(Collected data entries)

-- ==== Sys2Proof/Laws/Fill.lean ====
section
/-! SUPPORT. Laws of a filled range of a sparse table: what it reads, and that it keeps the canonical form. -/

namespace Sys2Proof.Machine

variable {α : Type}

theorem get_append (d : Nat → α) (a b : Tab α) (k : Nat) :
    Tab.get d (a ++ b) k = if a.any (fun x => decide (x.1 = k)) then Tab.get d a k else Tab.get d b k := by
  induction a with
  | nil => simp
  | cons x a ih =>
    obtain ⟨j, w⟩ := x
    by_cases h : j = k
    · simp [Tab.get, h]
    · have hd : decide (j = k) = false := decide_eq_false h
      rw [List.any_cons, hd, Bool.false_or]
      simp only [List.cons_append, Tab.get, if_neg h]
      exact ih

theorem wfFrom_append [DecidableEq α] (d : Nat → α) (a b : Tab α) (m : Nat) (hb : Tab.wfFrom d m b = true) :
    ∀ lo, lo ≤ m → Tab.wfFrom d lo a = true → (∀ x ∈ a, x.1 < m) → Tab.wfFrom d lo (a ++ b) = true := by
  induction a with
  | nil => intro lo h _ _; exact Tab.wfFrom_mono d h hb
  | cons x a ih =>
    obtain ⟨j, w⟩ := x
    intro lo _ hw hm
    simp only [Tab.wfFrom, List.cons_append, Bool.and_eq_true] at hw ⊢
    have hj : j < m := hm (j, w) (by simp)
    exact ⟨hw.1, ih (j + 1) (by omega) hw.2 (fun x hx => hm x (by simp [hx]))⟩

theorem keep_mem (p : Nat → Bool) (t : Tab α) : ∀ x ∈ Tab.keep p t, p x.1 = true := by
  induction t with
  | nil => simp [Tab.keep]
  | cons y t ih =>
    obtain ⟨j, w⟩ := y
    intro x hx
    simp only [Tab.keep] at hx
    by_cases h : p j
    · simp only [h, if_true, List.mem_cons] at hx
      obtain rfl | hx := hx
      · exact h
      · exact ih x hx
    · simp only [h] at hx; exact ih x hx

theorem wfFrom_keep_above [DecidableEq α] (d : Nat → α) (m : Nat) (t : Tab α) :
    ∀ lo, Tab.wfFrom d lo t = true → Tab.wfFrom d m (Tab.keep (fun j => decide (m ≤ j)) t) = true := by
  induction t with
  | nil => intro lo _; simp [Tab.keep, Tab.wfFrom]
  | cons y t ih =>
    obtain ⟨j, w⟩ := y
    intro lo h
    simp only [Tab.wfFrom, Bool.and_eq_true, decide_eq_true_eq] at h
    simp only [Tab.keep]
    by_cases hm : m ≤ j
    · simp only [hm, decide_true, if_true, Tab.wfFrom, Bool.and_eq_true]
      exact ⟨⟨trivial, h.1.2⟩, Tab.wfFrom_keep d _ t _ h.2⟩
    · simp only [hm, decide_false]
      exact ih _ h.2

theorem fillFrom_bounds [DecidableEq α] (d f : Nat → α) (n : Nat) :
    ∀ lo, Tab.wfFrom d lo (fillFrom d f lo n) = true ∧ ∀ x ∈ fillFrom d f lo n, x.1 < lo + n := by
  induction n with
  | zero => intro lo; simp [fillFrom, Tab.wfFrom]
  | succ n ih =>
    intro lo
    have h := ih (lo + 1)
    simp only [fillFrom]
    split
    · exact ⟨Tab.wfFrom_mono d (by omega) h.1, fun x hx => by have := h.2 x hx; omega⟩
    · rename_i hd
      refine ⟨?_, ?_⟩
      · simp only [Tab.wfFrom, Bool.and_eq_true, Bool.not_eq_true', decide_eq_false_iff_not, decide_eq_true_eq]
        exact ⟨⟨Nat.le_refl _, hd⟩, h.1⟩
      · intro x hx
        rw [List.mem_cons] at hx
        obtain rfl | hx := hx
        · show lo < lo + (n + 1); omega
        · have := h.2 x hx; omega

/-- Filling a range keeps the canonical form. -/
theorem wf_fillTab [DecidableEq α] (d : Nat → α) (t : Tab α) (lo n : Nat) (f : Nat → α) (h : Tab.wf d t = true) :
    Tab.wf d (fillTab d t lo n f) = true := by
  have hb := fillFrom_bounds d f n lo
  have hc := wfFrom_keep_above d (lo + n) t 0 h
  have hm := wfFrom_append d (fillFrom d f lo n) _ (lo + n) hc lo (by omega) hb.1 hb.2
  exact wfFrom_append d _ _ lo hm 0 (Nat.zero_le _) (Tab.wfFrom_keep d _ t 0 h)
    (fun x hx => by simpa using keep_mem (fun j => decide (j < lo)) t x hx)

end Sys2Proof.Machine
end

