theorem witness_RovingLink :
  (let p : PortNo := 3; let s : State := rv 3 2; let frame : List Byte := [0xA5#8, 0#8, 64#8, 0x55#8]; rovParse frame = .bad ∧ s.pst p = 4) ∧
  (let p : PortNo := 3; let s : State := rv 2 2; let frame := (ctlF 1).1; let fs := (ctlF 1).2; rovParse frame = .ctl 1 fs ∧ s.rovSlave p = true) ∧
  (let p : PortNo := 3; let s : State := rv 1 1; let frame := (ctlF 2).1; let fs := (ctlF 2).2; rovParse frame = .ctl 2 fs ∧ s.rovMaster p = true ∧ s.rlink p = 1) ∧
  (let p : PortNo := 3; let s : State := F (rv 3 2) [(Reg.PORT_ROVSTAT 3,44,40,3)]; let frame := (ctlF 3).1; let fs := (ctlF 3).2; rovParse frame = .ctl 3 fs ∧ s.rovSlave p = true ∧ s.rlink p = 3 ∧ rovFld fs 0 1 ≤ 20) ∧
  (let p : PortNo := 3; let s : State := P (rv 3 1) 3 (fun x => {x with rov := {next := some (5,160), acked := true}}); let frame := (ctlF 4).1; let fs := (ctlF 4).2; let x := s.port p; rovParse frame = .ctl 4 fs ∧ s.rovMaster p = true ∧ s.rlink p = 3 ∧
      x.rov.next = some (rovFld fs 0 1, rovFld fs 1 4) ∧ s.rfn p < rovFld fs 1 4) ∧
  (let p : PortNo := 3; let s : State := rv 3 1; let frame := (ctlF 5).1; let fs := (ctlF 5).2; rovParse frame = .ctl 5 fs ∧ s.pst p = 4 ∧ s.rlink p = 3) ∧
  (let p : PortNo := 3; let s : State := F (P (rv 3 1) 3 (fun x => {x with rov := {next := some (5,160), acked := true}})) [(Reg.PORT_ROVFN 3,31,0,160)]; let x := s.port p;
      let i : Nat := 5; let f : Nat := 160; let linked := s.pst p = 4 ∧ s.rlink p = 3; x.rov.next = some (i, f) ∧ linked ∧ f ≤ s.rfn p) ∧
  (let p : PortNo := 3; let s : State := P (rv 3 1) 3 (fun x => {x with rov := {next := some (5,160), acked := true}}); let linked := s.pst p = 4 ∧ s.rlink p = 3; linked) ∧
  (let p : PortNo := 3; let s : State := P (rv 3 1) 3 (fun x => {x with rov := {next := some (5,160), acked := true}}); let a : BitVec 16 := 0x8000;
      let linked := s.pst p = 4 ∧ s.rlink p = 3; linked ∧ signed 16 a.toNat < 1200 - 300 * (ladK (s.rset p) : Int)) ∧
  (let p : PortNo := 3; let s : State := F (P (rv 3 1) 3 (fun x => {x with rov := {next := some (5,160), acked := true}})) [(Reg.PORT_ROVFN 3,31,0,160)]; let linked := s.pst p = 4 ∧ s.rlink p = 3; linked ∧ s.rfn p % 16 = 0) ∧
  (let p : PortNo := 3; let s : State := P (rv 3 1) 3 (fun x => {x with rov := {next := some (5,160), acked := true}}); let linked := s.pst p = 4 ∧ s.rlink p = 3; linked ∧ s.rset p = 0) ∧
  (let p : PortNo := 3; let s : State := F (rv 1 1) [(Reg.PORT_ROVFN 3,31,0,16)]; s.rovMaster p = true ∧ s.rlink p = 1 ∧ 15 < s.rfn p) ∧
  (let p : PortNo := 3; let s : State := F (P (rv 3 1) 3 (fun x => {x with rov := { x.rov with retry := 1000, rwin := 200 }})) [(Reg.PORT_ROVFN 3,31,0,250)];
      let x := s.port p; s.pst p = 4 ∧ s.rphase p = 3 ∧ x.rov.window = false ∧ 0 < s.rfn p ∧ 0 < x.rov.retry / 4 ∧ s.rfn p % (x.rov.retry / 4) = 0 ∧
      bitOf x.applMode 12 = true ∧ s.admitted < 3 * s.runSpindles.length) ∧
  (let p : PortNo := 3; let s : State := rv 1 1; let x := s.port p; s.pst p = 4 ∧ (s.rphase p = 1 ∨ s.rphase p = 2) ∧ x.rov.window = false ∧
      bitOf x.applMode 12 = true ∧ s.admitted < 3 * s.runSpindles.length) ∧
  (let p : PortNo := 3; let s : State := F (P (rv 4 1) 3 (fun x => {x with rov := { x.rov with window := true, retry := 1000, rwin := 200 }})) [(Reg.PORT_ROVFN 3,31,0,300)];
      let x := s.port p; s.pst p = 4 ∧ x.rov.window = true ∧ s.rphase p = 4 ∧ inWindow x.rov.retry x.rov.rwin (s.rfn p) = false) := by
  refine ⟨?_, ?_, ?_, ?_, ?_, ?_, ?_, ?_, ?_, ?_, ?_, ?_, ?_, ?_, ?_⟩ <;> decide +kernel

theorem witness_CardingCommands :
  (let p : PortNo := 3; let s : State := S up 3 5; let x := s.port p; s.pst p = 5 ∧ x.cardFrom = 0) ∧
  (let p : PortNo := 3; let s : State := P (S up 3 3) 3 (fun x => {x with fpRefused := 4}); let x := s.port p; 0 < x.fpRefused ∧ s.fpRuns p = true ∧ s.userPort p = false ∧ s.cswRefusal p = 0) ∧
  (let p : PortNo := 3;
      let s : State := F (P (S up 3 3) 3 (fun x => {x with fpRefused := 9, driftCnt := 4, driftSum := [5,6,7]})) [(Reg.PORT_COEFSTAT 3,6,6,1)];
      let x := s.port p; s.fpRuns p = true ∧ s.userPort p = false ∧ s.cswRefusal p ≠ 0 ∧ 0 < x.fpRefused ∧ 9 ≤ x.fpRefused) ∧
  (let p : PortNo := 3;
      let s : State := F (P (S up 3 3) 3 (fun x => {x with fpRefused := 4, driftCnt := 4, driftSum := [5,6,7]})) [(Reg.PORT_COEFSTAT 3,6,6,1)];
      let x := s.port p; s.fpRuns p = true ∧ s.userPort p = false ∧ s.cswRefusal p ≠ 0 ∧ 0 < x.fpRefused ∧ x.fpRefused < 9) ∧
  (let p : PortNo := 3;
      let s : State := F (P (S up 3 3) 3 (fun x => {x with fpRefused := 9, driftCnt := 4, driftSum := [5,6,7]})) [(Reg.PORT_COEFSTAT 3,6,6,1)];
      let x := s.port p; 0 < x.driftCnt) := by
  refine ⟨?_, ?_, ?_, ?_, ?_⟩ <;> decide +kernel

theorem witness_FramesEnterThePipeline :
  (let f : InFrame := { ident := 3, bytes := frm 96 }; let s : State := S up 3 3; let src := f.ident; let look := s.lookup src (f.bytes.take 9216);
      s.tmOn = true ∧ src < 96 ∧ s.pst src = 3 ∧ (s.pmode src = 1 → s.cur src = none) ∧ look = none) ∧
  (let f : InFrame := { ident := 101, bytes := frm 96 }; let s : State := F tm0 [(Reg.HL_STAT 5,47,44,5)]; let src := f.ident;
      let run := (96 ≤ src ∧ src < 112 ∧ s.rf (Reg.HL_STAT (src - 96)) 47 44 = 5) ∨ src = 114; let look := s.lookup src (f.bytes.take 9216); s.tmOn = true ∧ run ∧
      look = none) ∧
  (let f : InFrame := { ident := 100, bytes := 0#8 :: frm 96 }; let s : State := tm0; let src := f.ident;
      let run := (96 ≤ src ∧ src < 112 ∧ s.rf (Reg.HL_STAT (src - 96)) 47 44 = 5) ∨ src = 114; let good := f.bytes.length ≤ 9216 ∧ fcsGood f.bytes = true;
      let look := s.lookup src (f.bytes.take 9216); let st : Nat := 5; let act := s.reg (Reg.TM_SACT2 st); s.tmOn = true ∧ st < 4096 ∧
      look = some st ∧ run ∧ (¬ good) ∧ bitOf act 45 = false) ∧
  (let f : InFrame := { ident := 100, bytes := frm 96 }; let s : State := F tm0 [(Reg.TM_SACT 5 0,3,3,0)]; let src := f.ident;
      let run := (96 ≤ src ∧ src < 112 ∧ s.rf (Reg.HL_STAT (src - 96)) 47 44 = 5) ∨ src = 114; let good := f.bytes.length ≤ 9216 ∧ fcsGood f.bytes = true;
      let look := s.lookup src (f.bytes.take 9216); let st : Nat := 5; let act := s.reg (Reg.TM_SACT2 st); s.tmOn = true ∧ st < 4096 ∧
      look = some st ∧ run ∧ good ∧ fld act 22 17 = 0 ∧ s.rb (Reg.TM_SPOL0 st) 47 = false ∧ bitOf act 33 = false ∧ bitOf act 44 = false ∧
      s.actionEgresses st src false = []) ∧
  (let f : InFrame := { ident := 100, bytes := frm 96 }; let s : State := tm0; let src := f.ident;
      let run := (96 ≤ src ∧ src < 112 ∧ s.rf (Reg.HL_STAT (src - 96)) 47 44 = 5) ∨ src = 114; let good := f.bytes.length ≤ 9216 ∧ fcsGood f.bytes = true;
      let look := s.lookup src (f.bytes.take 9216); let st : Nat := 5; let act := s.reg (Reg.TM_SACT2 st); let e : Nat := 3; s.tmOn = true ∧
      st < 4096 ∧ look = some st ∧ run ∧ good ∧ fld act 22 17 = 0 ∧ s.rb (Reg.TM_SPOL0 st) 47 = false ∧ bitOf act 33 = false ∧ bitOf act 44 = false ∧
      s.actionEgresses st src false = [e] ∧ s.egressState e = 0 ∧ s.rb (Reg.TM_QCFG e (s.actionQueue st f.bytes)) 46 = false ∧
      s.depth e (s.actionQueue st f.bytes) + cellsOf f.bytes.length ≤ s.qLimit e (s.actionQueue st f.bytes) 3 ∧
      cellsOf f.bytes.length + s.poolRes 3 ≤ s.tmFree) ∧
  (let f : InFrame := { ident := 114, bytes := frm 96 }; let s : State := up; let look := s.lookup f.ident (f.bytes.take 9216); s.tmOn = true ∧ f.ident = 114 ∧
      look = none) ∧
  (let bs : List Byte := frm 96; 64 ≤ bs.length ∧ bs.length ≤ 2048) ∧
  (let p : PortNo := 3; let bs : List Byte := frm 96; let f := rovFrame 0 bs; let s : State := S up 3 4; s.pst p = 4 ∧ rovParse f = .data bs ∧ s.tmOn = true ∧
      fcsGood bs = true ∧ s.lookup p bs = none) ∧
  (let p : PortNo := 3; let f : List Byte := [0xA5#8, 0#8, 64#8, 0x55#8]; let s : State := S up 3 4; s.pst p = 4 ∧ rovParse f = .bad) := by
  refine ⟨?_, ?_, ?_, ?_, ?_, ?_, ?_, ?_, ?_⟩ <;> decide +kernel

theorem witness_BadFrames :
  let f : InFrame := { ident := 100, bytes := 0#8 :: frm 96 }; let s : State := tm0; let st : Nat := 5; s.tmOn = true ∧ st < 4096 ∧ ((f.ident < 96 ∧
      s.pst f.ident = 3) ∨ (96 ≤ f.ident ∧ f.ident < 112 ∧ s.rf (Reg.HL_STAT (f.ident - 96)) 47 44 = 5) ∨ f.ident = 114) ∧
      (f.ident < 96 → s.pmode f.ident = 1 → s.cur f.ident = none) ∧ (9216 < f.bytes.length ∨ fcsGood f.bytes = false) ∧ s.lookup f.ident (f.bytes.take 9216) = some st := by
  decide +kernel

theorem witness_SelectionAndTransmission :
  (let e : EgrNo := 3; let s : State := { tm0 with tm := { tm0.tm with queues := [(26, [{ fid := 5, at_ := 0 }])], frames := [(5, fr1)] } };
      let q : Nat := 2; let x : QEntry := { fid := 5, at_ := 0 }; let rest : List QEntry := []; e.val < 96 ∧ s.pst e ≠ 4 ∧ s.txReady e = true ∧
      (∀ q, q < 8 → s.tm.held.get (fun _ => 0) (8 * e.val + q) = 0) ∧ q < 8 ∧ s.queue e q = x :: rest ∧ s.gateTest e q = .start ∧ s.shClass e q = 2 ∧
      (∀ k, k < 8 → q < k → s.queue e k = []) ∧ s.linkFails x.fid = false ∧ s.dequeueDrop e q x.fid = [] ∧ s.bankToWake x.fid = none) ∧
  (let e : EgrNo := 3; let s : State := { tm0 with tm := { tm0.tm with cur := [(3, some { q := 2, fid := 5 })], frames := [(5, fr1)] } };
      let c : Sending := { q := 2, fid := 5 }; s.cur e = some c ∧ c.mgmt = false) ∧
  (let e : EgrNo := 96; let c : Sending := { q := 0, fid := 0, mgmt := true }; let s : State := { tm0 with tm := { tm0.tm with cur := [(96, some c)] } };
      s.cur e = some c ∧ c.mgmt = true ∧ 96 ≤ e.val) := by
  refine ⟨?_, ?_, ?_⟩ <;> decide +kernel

_What you are asked to do:_
Please reproduce exactly the lines above, beginning with the first and ending with the line that contains "have hj : j < m := hm (j, w) (by simp)", and include nothing outside that range.

_Completed task:_
-- ==== Sys2Proof/Laws/Fill.lean ====
section
/-! SUPPORT. Laws of a filled range of a sparse table: what it reads, and that it keeps the canonical form. -/

namespace Sys2Proof.Machine

variable {α : Type}

theorem get_append (d : Nat → α) (a b : Tab α) (k : Nat) :
    Tab.get d (a ++ b) k = if a.any (fun x => decide (x.1 = k)) then Tab.get d a k else Tab.get d b k := by
  induction a with
  | nil => simp
  | cons x a ih =>
    obtain ⟨j, w⟩ := x
    by_cases h : j = k
    · simp [Tab.get, h]
    · have hd : decide (j = k) = false := decide_eq_false h
      rw [List.any_cons, hd, Bool.false_or]
      simp only [List.cons_append, Tab.get, if_neg h]
      exact ih

theorem wfFrom_append [DecidableEq α] (d : Nat → α) (a b : Tab α) (m : Nat) (hb : Tab.wfFrom d m b = true) :
    ∀ lo, lo ≤ m → Tab.wfFrom d lo a = true → (∀ x ∈ a, x.1 < m) → Tab.wfFrom d lo (a ++ b) = true := by
  induction a with
  | nil => intro lo h _ _; exact Tab.wfFrom_mono d h hb
  | cons x a ih =>
    obtain ⟨j, w⟩ := x
    intro lo _ hw hm
    simp only [Tab.wfFrom, List.cons_append, Bool.and_eq_true] at hw ⊢
    have hj : j < m := hm (j, w) (by simp)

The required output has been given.